▸ INSTRUCTIONS FOR THE TASK
Go to the line below containing "else if late" and print exactly from there through the line containing "park area. -/", both included. Print nothing else.

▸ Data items
>>>>>

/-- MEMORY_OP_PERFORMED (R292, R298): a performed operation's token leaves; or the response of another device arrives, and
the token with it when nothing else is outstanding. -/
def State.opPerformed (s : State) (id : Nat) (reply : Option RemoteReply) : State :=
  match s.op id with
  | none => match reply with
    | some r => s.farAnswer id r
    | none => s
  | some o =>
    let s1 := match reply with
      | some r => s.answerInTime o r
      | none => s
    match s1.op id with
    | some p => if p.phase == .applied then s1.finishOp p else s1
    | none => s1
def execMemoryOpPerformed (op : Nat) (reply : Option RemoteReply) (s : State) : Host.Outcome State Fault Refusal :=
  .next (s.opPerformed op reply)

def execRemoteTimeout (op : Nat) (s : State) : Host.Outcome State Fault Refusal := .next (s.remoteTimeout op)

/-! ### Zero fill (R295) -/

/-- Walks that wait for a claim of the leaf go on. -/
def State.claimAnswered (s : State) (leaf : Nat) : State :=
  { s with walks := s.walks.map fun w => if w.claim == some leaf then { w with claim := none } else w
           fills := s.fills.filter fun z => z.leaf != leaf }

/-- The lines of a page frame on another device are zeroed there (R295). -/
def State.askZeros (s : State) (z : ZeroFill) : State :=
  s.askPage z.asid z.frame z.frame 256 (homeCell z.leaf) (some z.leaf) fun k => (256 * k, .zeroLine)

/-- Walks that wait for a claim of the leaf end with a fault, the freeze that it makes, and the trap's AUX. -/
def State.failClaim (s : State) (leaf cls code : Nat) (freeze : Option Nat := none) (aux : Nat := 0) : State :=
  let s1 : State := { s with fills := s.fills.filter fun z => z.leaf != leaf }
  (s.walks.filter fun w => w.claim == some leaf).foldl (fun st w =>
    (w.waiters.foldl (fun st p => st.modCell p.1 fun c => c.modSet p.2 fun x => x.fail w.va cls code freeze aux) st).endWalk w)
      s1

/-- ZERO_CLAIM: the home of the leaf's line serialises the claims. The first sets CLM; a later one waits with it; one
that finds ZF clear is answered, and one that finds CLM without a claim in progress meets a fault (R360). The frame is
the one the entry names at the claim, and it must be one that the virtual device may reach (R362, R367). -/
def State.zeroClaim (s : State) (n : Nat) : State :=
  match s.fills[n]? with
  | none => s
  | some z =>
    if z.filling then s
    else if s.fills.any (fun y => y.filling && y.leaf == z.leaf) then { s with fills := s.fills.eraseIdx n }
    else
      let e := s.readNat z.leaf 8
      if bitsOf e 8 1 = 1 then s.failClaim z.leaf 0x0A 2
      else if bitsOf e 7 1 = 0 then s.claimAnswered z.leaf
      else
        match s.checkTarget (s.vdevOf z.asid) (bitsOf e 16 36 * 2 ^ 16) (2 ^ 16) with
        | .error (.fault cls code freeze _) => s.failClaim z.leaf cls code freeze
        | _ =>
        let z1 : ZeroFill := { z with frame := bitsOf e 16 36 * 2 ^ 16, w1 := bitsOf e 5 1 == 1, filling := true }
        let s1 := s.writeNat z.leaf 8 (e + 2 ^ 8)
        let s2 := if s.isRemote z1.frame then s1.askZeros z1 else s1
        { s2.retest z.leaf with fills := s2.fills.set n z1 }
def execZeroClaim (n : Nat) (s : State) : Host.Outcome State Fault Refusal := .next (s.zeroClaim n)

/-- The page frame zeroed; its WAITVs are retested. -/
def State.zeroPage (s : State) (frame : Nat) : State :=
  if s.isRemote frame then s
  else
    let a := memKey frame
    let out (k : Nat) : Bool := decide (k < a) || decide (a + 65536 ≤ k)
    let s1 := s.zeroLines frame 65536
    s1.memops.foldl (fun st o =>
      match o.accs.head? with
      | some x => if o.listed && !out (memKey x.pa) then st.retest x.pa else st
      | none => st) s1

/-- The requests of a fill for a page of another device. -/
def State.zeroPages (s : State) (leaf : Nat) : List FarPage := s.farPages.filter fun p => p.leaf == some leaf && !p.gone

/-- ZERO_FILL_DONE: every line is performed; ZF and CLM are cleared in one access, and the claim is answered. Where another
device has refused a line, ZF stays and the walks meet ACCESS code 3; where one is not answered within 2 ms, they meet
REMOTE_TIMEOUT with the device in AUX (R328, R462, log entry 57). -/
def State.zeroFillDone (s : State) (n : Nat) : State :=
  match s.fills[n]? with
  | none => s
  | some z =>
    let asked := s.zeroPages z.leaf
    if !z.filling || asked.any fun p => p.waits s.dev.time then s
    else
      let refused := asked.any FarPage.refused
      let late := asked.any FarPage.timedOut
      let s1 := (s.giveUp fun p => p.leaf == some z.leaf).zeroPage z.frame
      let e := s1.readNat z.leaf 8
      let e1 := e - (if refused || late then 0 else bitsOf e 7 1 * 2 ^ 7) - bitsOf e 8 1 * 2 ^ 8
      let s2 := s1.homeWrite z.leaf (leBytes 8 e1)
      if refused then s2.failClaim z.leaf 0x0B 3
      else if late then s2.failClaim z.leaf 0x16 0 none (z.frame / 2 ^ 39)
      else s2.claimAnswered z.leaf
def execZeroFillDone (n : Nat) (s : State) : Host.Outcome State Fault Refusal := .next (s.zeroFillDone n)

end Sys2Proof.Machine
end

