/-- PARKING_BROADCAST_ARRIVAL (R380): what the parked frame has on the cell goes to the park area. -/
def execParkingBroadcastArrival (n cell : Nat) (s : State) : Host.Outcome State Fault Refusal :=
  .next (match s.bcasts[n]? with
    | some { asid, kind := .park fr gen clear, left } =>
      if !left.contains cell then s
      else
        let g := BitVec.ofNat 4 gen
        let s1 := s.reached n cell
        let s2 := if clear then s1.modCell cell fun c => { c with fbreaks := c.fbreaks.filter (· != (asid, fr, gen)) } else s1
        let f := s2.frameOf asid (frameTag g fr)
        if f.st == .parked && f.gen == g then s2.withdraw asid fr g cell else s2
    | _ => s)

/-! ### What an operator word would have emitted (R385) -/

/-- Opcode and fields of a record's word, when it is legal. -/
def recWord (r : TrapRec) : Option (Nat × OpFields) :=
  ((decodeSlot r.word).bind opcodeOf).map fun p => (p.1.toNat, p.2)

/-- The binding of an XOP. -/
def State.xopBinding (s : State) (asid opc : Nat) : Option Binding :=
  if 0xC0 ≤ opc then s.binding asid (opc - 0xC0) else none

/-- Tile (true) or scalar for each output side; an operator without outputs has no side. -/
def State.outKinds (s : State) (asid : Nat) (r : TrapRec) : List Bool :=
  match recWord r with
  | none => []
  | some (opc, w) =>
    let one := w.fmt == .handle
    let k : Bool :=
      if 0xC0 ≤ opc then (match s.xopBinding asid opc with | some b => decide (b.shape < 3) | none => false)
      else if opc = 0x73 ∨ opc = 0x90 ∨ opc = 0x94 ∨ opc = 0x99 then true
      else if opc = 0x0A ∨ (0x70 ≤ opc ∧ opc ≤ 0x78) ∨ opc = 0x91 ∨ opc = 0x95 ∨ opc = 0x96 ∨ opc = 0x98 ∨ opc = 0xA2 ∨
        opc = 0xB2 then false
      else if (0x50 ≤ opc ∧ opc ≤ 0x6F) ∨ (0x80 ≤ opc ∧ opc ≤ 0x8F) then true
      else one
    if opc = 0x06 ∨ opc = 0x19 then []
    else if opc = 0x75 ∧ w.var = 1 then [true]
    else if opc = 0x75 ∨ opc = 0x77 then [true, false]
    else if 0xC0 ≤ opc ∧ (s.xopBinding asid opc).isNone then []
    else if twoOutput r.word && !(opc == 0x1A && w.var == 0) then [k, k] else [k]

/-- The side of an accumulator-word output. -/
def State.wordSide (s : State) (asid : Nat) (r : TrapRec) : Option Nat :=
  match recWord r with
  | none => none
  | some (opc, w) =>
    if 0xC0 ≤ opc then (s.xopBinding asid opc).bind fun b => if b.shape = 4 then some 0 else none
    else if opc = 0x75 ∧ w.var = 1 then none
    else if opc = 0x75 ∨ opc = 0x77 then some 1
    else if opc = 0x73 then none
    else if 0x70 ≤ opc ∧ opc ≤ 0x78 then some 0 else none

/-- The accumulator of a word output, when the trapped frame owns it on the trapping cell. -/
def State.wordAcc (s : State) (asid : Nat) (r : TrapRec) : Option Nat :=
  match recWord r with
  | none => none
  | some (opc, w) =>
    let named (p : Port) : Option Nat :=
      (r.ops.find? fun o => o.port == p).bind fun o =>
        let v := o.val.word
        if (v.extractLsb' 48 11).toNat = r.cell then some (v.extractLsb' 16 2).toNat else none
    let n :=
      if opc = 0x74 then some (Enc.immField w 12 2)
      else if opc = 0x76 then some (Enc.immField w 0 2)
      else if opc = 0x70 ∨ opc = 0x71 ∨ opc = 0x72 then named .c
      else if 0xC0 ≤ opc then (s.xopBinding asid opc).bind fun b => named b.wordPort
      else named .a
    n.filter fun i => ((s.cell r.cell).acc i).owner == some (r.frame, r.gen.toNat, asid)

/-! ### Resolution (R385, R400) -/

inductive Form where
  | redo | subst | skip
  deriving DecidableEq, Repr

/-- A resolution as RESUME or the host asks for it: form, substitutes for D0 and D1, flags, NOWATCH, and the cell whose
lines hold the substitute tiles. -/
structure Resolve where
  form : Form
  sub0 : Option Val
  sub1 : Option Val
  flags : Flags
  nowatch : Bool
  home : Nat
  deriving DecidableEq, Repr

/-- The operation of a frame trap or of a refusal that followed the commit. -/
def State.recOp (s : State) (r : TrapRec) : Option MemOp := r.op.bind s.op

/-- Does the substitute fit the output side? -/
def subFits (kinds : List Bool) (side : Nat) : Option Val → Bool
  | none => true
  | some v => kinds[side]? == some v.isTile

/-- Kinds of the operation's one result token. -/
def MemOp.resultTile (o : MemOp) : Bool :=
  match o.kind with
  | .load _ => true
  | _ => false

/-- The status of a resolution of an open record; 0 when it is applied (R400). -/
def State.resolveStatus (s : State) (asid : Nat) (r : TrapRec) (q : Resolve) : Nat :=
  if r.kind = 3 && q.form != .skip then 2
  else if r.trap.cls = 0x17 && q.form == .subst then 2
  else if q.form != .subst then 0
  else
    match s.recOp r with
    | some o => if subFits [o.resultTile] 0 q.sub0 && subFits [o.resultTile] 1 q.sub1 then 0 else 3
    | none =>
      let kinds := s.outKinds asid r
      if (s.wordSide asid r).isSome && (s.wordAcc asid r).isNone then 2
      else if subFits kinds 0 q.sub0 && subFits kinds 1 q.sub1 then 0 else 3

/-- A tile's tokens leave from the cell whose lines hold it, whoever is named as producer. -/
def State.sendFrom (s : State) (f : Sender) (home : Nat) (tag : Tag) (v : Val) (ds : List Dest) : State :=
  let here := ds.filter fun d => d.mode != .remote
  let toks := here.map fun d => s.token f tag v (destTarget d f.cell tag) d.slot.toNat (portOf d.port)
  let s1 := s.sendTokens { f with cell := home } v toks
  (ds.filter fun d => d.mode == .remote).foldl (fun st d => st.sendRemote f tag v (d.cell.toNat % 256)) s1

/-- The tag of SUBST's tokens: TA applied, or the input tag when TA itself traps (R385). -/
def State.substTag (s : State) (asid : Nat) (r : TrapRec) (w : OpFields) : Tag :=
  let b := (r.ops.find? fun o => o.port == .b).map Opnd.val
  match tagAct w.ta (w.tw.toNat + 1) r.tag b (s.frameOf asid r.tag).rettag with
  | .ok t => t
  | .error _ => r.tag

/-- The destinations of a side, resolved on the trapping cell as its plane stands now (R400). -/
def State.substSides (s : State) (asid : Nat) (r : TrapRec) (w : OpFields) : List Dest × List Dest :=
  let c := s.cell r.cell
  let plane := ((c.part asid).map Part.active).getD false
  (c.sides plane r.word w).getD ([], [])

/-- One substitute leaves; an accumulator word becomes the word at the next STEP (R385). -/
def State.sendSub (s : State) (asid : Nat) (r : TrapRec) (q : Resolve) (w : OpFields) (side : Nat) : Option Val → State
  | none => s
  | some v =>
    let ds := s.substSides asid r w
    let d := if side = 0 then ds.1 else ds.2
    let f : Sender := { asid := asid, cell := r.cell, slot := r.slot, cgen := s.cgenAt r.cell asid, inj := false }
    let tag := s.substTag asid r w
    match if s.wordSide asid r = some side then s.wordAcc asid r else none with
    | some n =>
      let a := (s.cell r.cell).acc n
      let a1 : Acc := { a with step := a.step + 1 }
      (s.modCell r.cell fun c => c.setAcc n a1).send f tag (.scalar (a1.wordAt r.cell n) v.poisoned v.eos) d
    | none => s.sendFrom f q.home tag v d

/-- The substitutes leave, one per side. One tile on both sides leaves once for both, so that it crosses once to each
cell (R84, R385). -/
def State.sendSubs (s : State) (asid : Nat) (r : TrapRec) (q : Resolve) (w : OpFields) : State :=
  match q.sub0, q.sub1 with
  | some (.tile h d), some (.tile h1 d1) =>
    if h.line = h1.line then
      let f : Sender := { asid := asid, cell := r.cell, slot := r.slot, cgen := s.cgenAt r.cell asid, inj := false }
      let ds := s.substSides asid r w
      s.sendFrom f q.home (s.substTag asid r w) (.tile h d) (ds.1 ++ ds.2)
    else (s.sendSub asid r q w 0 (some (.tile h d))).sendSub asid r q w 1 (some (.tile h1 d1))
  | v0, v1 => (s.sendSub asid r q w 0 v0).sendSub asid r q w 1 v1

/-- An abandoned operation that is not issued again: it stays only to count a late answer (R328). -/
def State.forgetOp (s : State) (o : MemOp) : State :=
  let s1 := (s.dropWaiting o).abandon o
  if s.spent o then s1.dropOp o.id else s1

<<<<<

▸ SOLVED EXERCISE
      else if late then s2.failClaim z.leaf 0x16 0 none (z.frame / 2 ^ 39)
      else s2.claimAnswered z.leaf
def execZeroFillDone (n : Nat) (s : State) : Host.Outcome State Fault Refusal := .next (s.zeroFillDone n)

end Sys2Proof.Machine
end

/-- PARKING_BROADCAST_ARRIVAL (R380): what the parked frame has on the cell goes to the park area. -/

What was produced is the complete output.